■ Work required
Of all the lines below, output only those starting at the one with "s.run f) (he" and ending at the one with "island that runs. -/", both ends included, exactly as written.

■ Stored data
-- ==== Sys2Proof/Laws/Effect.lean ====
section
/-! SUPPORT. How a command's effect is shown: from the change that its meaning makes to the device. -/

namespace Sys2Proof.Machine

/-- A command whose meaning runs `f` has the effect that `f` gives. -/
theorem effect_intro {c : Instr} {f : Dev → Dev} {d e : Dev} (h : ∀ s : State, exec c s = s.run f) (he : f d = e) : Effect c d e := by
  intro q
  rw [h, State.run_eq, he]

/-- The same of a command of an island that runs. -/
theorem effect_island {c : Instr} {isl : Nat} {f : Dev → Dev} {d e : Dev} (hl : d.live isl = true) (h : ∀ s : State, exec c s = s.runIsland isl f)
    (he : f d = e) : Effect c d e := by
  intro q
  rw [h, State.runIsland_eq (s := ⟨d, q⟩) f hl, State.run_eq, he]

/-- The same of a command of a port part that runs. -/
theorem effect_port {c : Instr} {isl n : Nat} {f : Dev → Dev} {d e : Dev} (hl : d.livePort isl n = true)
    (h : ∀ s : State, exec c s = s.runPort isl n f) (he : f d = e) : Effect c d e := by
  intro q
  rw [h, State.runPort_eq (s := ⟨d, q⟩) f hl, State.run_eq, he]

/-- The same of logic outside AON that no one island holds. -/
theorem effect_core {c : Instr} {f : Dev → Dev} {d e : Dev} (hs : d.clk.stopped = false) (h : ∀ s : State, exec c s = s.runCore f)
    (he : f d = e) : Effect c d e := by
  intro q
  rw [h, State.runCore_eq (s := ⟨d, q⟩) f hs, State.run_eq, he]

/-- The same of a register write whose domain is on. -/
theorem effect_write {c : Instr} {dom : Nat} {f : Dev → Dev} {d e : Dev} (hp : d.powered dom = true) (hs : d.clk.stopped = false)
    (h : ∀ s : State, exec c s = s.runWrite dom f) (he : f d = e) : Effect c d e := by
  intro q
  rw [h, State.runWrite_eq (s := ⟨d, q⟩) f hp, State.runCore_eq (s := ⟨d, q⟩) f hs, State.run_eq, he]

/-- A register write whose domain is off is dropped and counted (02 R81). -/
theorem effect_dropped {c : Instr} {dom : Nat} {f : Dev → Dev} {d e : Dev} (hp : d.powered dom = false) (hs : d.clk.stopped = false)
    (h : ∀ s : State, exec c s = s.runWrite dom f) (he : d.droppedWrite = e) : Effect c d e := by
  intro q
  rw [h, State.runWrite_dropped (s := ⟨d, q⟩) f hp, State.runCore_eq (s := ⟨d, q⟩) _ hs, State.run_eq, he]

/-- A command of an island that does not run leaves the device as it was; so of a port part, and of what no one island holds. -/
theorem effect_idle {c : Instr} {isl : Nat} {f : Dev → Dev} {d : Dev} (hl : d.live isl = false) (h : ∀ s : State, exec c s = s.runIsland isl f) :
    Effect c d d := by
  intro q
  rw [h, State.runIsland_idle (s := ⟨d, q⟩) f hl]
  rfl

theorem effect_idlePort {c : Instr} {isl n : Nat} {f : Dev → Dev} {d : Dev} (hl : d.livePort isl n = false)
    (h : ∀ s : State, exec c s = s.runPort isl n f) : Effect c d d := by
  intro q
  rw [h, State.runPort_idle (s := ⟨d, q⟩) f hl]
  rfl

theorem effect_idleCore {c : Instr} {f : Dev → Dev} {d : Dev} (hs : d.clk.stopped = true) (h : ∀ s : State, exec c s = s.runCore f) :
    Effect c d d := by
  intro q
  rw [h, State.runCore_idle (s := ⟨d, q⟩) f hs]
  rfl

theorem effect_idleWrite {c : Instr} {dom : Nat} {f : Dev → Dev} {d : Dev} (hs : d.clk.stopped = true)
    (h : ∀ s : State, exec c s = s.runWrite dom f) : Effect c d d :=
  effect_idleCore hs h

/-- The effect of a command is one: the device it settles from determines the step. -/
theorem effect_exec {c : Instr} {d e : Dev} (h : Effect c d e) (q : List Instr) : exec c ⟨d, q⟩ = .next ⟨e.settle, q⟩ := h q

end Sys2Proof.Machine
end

■ Problem solution
theorem effect_intro {c : Instr} {f : Dev → Dev} {d e : Dev} (h : ∀ s : State, exec c s = s.run f) (he : f d = e) : Effect c d e := by
  intro q
  rw [h, State.run_eq, he]

/-- The same of a command of an island that runs. -/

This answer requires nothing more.